[onerng talk] The world's (other) most secure TRNG
Paul Campbell
paul at taniwha.com
Mon Sep 29 21:43:29 BST 2014
On Tue, 30 Sep 2014 08:15:11 waywardgeek wrote:
> Hi, guys. I'd rather work with you guys than alone on my own! I'm trying
> to convince people to stop using saturating amplification (multiplication)
> to amplify their noise sources, and instead to use modular
> multiplication. That's the whole idea behind an Infinite Noise Multiplier.
> You just take any source of noise, like a zener or thermal, and as you
> amplify it, compare the signal to Vref, and if it's too big, subtract out
> Vref, or some fraction of it. Since noise may have to be amplified by a
> factor of a millon or even a billion, this comparison and modulo operation
> have to be done man times. I do it with two back-to-back sample-and-hold
> circuits with a 2X multiplier in between so I can use the same amplifier as
> many times as needed to amplify the noise source. If you imagine a string
> of them unrolled, maybe 30 or so of them, each multiplying by 2, and
> subtracting out Vref if needed, you can see out it works.
I guess my main argument here was mostly practical - I'm not sure how you can
spice this if you are depending on 'spice-noise' as your random source -
that's sort of the place in spice where you throw your hands in the air
knowing it's not real :-) ... really I think you need to breadboard it and
get some samples working (you may already have, I just couldn't see it in your
web pages) - if you need help finding cheap and easy ways to build prototype
boards I can help point you at cheap stuff in China - or we could spin a
version of my board with your RNG on it as a proof-of-concept.

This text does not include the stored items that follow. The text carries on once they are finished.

-- ==== Sys2Proof/Machine/Sequencer.lean ====
section
/-! DEFINITION. The sequencer's operations STEP (R127) and HOLD (R128). -/

namespace Sys2Proof.Machine

open Sys2Proof

/-- What STEP does once PixRead has answered (R127): BIN, PUSH0 or PUSH1, NEXT, and on the last pixel FLUSH and
STATE <- DONE. -/
def State.processSample (s : State) (smp : Sample) : State :=
  let pushed := (s.push (binarize smp)).setPos (s.pos.advance s.geom).1
  if (s.pos.advance s.geom).2 then pushed.flush.setStatus .done else pushed

/-- STEP (R127): the pixel at COORD is read and processed. Stuck where the pixel space does not have it (93 U7). -/
def execStep (s : State) : Host.Outcome State Fault Refusal :=
  match pixRead s.pixels s.pos.px s.pos.py with
  | some smp => .next (s.processSample smp)
  | none => .fault (.pixelAbsent s.pos.px s.pos.py)

/-- HOLD (R128): nothing. -/
def execHold (_ss : BitVec 2) (s : State) : Host.Outcome State Fault Refusal := .next s

end Sys2Proof.Machine
end

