-- ==== Sys2Proof/Machine/Step.lean ====
section
/-! DEFINITION. One step of the machine: what the agenda says happens next, decoded at its port and run. -/

namespace Sys2Proof.Machine

open Sys2Proof

/-- One step. A host word, a word on BP8's port or a turn of the sequencer is decoded there and run; an operation that
no word selects is run; reset is R160. With an empty agenda the sequencer takes its turn. log 1. -/
def step (s : State) : Host.Outcome State Fault Refusal :=
  match fetch s with
  | (.run i, s') => exec i s'
  | (.reset, s') => .next s'.blockReset

/-- s with a word of the opcode table placed so that the very next step runs it (log 13, log 14, log 19). -/
def State.withFetchWord (s : State) (nbits w : Nat) : State :=
  match tableWord nbits w with
  | some pw => s.present pw
  | none => s

end Sys2Proof.Machine
end

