-- ==== Sys2Proof/Laws/Memory.lean ====
section
/-! SUPPORT. Laws of the pixel space: read after write, and that a write keeps the canonical form. -/

namespace Sys2Proof.Machine

open Sys2Proof

/-- A byte written is read back, and every other address reads as before. -/
theorem Memory.read_write (m : Memory) (a k : Nat) (b : Byte) :
    (m.write a b).read k = if a = k then some b else m.read k := by
  induction m with
  | nil => simp [Memory.write, Memory.read]
  | cons c m ih =>
    obtain ⟨c, v⟩ := c
    simp only [Memory.write]
    split
    · simp [Memory.read]
    · split
      · subst_vars
        simp only [Memory.read]
        split <;> simp_all
      · simp only [Memory.read, ih]
        split <;> split <;> simp_all

/-- The byte written is read back. -/
@[simp] theorem Memory.read_write_same (m : Memory) (a : Nat) (b : Byte) : (m.write a b).read a = some b := by
  simp [Memory.read_write]

/-- A write leaves every other address alone. -/
theorem Memory.read_write_other (m : Memory) {a k : Nat} (b : Byte) (h : a ≠ k) :
    (m.write a b).read k = m.read k := by
  simp [Memory.read_write, h]

/-- The canonical form, seen from its head. -/
theorem Memory.wf_cons (a : Nat) (b : Byte) (m : Memory) :
    Memory.wf ((a, b) :: m) = true ↔ (∀ c ∈ m.head?, a < c.1) ∧ m.wf = true := by
  cases m with
  | nil => simp [Memory.wf]
  | cons c m => obtain ⟨k, v⟩ := c; simp [Memory.wf]

/-- The least address after a write is the old least one or the one written. -/
theorem Memory.head_write (m : Memory) (a : Nat) (b : Byte) :
    ∀ c ∈ (m.write a b).head?, c.1 = a ∨ ∃ d ∈ m.head?, d.1 = c.1 := by
  cases m with
  | nil => simp [Memory.write]
  | cons d m =>
    obtain ⟨k, v⟩ := d
    simp only [Memory.write]
    split
    · simp
    · split <;> simp

/-- A write keeps the canonical form. -/
theorem Memory.wf_write (m : Memory) (a : Nat) (b : Byte) (h : m.wf = true) : (m.write a b).wf = true := by
  induction m with
  | nil => rfl
  | cons c m ih =>
    obtain ⟨k, v⟩ := c
    have hk := (Memory.wf_cons k v m).1 h
    simp only [Memory.write]
    split
    · rename_i hlt
      exact (Memory.wf_cons _ _ _).2 ⟨by simpa using hlt, h⟩
    · split
      · subst_vars
        exact (Memory.wf_cons _ _ _).2 hk
      · refine (Memory.wf_cons _ _ _).2 ⟨fun c hc => ?_, ih hk.2⟩
        rcases Memory.head_write m a b c hc with h | ⟨d, hd, h⟩
        · omega
        · exact h ▸ hk.1 d hd

/-- Presenting a sample keeps the canonical form. -/
theorem Memory.wf_putSample (m : Memory) (px py : Nat) (s : Sample) (h : m.wf = true) :
    (m.putSample px py s).wf = true :=
  Memory.wf_write _ _ _ (Memory.wf_write _ _ _ (Memory.wf_write _ _ _ (Memory.wf_write _ _ _ h)))

/-- The lanes of the samples inside the space do not overlap. -/
theorem pixelKey_inj {px py px' py' l l' : Nat} (hx : px < 65536) (hx' : px' < 65536) (hl : l < 4) (hl' : l' < 4) :
    pixelKey px py l = pixelKey px' py' l' ↔ px = px' ∧ py = py' ∧ l = l' := by
  unfold pixelKey
  constructor
  · intro h; omega
  · rintro ⟨rfl, rfl, rfl⟩; rfl

/-- The sample word of R70 gives its four channels back. -/
@[simp] theorem Sample.ofWord_toWord (s : Sample) : Sample.ofWord s.toWord = s := by
  obtain ⟨r, g, b, a⟩ := s
  simp only [Sample.ofWord, Sample.toWord, Sample.mk.injEq]
  refine ⟨?_, ?_, ?_, ?_⟩ <;> ext i hi <;> simp <;> grind

/-- A sample presented at a pixel of the space is what PixRead returns there. -/
theorem pixRead_putSample_same (m : Memory) {px py : Nat} (s : Sample) (hx : px < 65536) (hy : py < 65536) :
    pixRead (m.putSample px py s) px py = some s := by
  have hw : s.toWord.extractLsb' 24 8 ++ s.toWord.extractLsb' 16 8 ++ s.toWord.extractLsb' 8 8 ++
      s.toWord.extractLsb' 0 8 = s.toWord := by
    ext i hi
    simp
    grind
  simp [pixRead, hx, hy, Memory.putSample, Memory.read_write, pixelKey_inj hx hx, hw]

/-- A sample presented at one pixel leaves every other pixel of the space alone. -/
theorem pixRead_putSample_other (m : Memory) {px py px' py' : Nat} (s : Sample) (hx : px < 65536)
    (h : (px, py) ≠ (px', py')) : pixRead (m.putSample px py s) px' py' = pixRead m px' py' := by
  unfold pixRead
  split
  · rename_i hb
    have hne : ∀ l l', l < 4 → l' < 4 → pixelKey px py l ≠ pixelKey px' py' l' := fun l l' hl hl' he =>
      h (by obtain ⟨h1, h2, -⟩ := (pixelKey_inj hx hb.1 hl hl').1 he; simp [h1, h2])
    simp [Memory.putSample, Memory.read_write, hne]
  · rfl

end Sys2Proof.Machine
end

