-- ==== Sys2Proof/Tests/Slice0.lean ====
section
/-! SUPPORT. Tests on fixed values taken from the spec's encodings and test vectors (95_test_vectors.md), the smoke test
of WellFormed, and for every obligation with hypotheses a witness that meets them. -/

namespace Sys2Proof.Tests

open Sys2Proof Sys2Proof.Machine Sys2Proof.Claims

/-! ## WellFormed: an ill-formed term for each check, refused -/

theorem test_illformed_cmdReserved_nop : (Instr.cmdReserved 0x0000#16).wellFormed = false := by decide
theorem test_illformed_cmdReserved_start : (Instr.cmdReserved 0x0001#16).wellFormed = false := by decide
theorem test_illformed_cmdReserved_clear : (Instr.cmdReserved 0x0002#16).wellFormed = false := by decide
theorem test_illformed_wrreg_cmd : (Instr.wrreg .cmd 0x0001#16).wellFormed = false := by decide
theorem test_illformed_wrreg_input : ∀ n ∈ [Reg.imgW, .imgH, .gw, .gh], (Instr.wrreg n 0#16).wellFormed = false := by
  decide
theorem test_illformed_htReserved : (Instr.htReserved 1#1 0#3 0#4 1#16).wellFormed = false := by decide
theorem test_illformed_hold_run : (Instr.hold 0b01#2).wellFormed = false := by decide

/-! ## Decoding: words written out from 30_encoding.md (sections 1 to 3) -/

/-- The fixed words of 30_encoding.md section 1. -/
theorem test_decode_commands :
    decodeHt 0b1_000_0000_0000000000000000#24 = .nop ∧ decodeHt 0b1_000_0000_0000000000000001#24 = .start ∧
    decodeHt 0b1_000_0000_0000000000000010#24 = .clear := by decide

/-- R64: 0x800003 and 0x800101 (T83, T84). -/
theorem test_decode_cmdReserved :
    decodeHt 0x800003#24 = .cmdReserved 0x0003#16 ∧ decodeHt 0x800101#24 = .cmdReserved 0x0101#16 := by decide

/-- 0x8n0000 + v: the words of programs P1 and P2. -/
theorem test_decode_inputs :
    decodeHt 0x820008#24 = .wrImgW 8#16 ∧ decodeHt 0x830010#24 = .wrImgH 16#16 ∧
    decodeHt 0x840002#24 = .wrGw 2#16 ∧ decodeHt 0x850001#24 = .wrGh 1#16 := by decide

/-- WRREG's general row: T76, T77 and the highest register. -/
theorem test_decode_wrreg :
    decodeHt 0x810002#24 = .wrreg .status 2#16 ∧ decodeHt 0x8E00FF#24 = .wrreg .acc 0x00FF#16 ∧
    decodeHt 0b1_000_1111_1000000000000001#24 = .wrreg .cnt 0x8001#16 := by decide

/-- RDREG: RD STATUS, RD ERR, and DATA bits that a read ignores. -/
theorem test_decode_rdreg :
    decodeHt 0x010000#24 = .rdreg .status 0#16 ∧ decodeHt 0x070000#24 = .rdreg .err 0#16 ∧
    decodeHt 0b0_000_1101_0000000000000001#24 = .rdreg .pixX 1#16 := by decide

/-- R61: T87, and ZERO in a read. -/
theorem test_decode_htReserved :
    decodeHt 0x900001#24 = .htReserved 1#1 1#3 0#4 1#16 ∧
    decodeHt 0b0_100_0001_0000000000000000#24 = .htReserved 0#1 4#3 1#4 0#16 := by decide

/-- R65: the four STATE values. -/
theorem test_decode_seq :
    decodeSeq 0b00#2 = .hold 0b00#2 ∧ decodeSeq 0b01#2 = .step ∧ decodeSeq 0b10#2 = .hold 0b10#2 ∧
    decodeSeq 0b11#2 = .hold 0b11#2 := by decide

/-- R67: the eight port words. -/
theorem test_decode_bpw :
    decodeBpw 0b000#3 = .bpidle 0#1 ∧ decodeBpw 0b001#3 = .bpidle 1#1 ∧ decodeBpw 0b010#3 = .push0 ∧
    decodeBpw 0b011#3 = .push1 ∧ decodeBpw 0b100#3 = .flush 0#1 ∧ decodeBpw 0b101#3 = .flush 1#1 ∧
    decodeBpw 0b110#3 = .bpwReserved 0#1 ∧ decodeBpw 0b111#3 = .bpwReserved 1#1 := by decide

/-- R10: every register number, as RDREG's 0x0n0000. -/
theorem test_decode_register_numbers :
    (List.range 16).map (fun n => decodeHt (BitVec.ofNat 24 (n * 0x10000))) =
      [Reg.cmd, .status, .imgW, .imgH, .gw, .gh, .fmt, .err, .charY, .charX, .subY, .subX, .pixY, .pixX, .acc,
        .cnt].map (fun r => .rdreg r 0#16) := by decide

/-- A word's bytes, the least significant first (log 14), and what follows them. -/
theorem test_decode_bytes :
    (decode .ht [0x08#8, 0x00#8, 0x82#8, 0xAA#8]).toOption = some (.wrImgW 8#16, [0xAA#8]) ∧
    (decode .seq [0x01#8]).toOption = some (.step, []) := by decide

/-- Bytes that are no word of a port are rejected by name. -/
theorem test_decode_rejects :
    (match decode .ht [0x01#8, 0x00#8] with | .error e => decide (e = .truncated .ht) | .ok _ => false) = true ∧
    (match decode .bpw [0x08#8] with | .error e => decide (e = .strayBits .bpw) | .ok _ => false) = true ∧
    (match decode .seq [] with | .error e => decide (e = .truncated .seq) | .ok _ => false) = true := by decide

/-- The table's own numbering: words of opcode_table.json. -/
theorem test_decodeTableWord :
    decodeTableWord 24 0x800001 = some .start ∧ decodeTableWord 24 0x860000 = some (.wrreg .fmt 0#16) ∧
    decodeTableWord 8 0x01 = some .step ∧ decodeTableWord 8 0x03 = some .push1 ∧
    decodeTableWord 8 0x06 = some (.bpwReserved 0#1) ∧ decodeTableWord 8 0x10 = none ∧
    decodeTableWord 16 0 = none := by decide

/-- R70: the lanes of a sample word. -/
theorem test_sample_word : Sample.ofWord 0x80FF7F01#32 = ⟨0x01#8, 0x7F#8, 0xFF#8, 0x80#8⟩ := by decide

/-- What the host runs first after reset is the word it placed. -/
theorem test_withFetchWord :
    (fetch (State.reset.withFetchWord 24 0x840002)).1 = .run (.wrGw 2#16) ∧
    (fetch (State.reset.withFetchWord 8 0x01)).1 = .run .step ∧
    (fetch (State.reset.withFetchWord 8 0x04)).1 = .run (.flush 0#1) := by decide

/-! ## Small states -/

/-- The state after a step that has one. -/
def after (o : Host.Outcome State Fault Refusal) : Option State :=
  match o with
  | .next t => some t
  | .fault _ => none
  | .refused _ => none

/-- What an operation leaves, seen through `f`. -/
def seen {α : Type} (i : Instr) (s : State) (f : State → α) : Option α := (after (exec i s)).map f

/-- Four inputs and a STATE, everything else as after reset. -/
def block (c : CallState) (w h gw gh : Word) : State :=
  { State.reset with status := c, geom := ⟨w, h, gw, gh⟩ }

/-- WHITE of 95_test_vectors.md. -/
def white : Sample := ⟨255#8, 255#8, 255#8, 255#8⟩
/-- BLACK of 95_test_vectors.md. -/
def black : Sample := ⟨0#8, 0#8, 0#8, 255#8⟩

/-- STATE and ERR after START. -/
def started (s : State) : Option (Nat × Nat) := seen .start s fun t => (val t .status, val t .err)

/-! ## Host operations (95_test_vectors.md B6) -/

/-- T60, T68 and T72: accepted, empty sheet, from DONE. -/
theorem test_start_accepted :
    started (block .idle 8#16 8#16 1#16 1#16) = some (1, 0) ∧ started (block .idle 0#16 8#16 1#16 1#16) = some (2, 0) ∧
    seen .start { block .done 8#16 8#16 1#16 1#16 with out := [1#8] } (fun t => (t.status, t.out)) =
      some (.run, []) := by decide

/-- T61 to T67 and T70: the rejections. -/
theorem test_start_rejected :
    started (block .idle 12#16 8#16 1#16 1#16) = some (3, 0x6) ∧ started (block .idle 16#16 8#16 1#16 2#16) = some (3, 0xA) ∧
    started (block .idle 12#16 12#16 1#16 1#16) = some (3, 0xE) ∧ started (block .idle 16#16 8#16 0#16 1#16) = some (3, 0x5) ∧
    started (block .idle 16#16 8#16 1#16 0#16) = some (3, 0x9) ∧ started State.reset = some (3, 0xD) ∧
    started (block .idle 8#16 8#16 2#16 1#16) = some (3, 0x6) ∧ started (block .idle 0#16 8#16 0#16 1#16) = some (3, 0x5) := by
  decide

BTW: as a sometime logic designer (I'm a verilog monkey, used to build CPUs
and graphics engines, I'm not really a gate designer) I'm also a bit leery of
your 'cmos' implementation - basically analog in a cmos process is usually a
bad idea - you're likely to get supply rail noise from partly turned on gates
dominating your shot noise. where are your caps? externally? if so you
probably need to also model pin inductance ....
Over and above that the cost of providing a fast USB interface kind of
dominates everything else - we're building a dual RNG system based on a cheap
TI USB-zigbee chip that gives us RF noise (LSBs of data sniffed from a random
freq hopping RF source) and an avalanche source - the RF source is more random
than the avalanche source, largely because the analog avalanche source is
being sampled in the analog domain and getting a perfect sample means choosing
a sampling point and that likely means hand tweaking resistors in the
manufacturing process - instead we just accept that we get 7.5 bits of
entropy/byte and 'whiten' it through a CRC.
You can't get around having an RF shield here, even if you have a design
that's immune to external signals you don't want other people to be able to
sniff your data (one downside of your initial design BTW is that the sampling
clock is visible - if you're sampling random analog data inside a chip and
encouraging a little bit of metastability in the process I think you're better
off). Besides that these designs are not ones one normally builds, after years
of building stuff to discourage noise actually making it on purpose, and then
trying to contain it means that you are by definition going to have FCC issues
- I think you need an RF shield no matter what you do.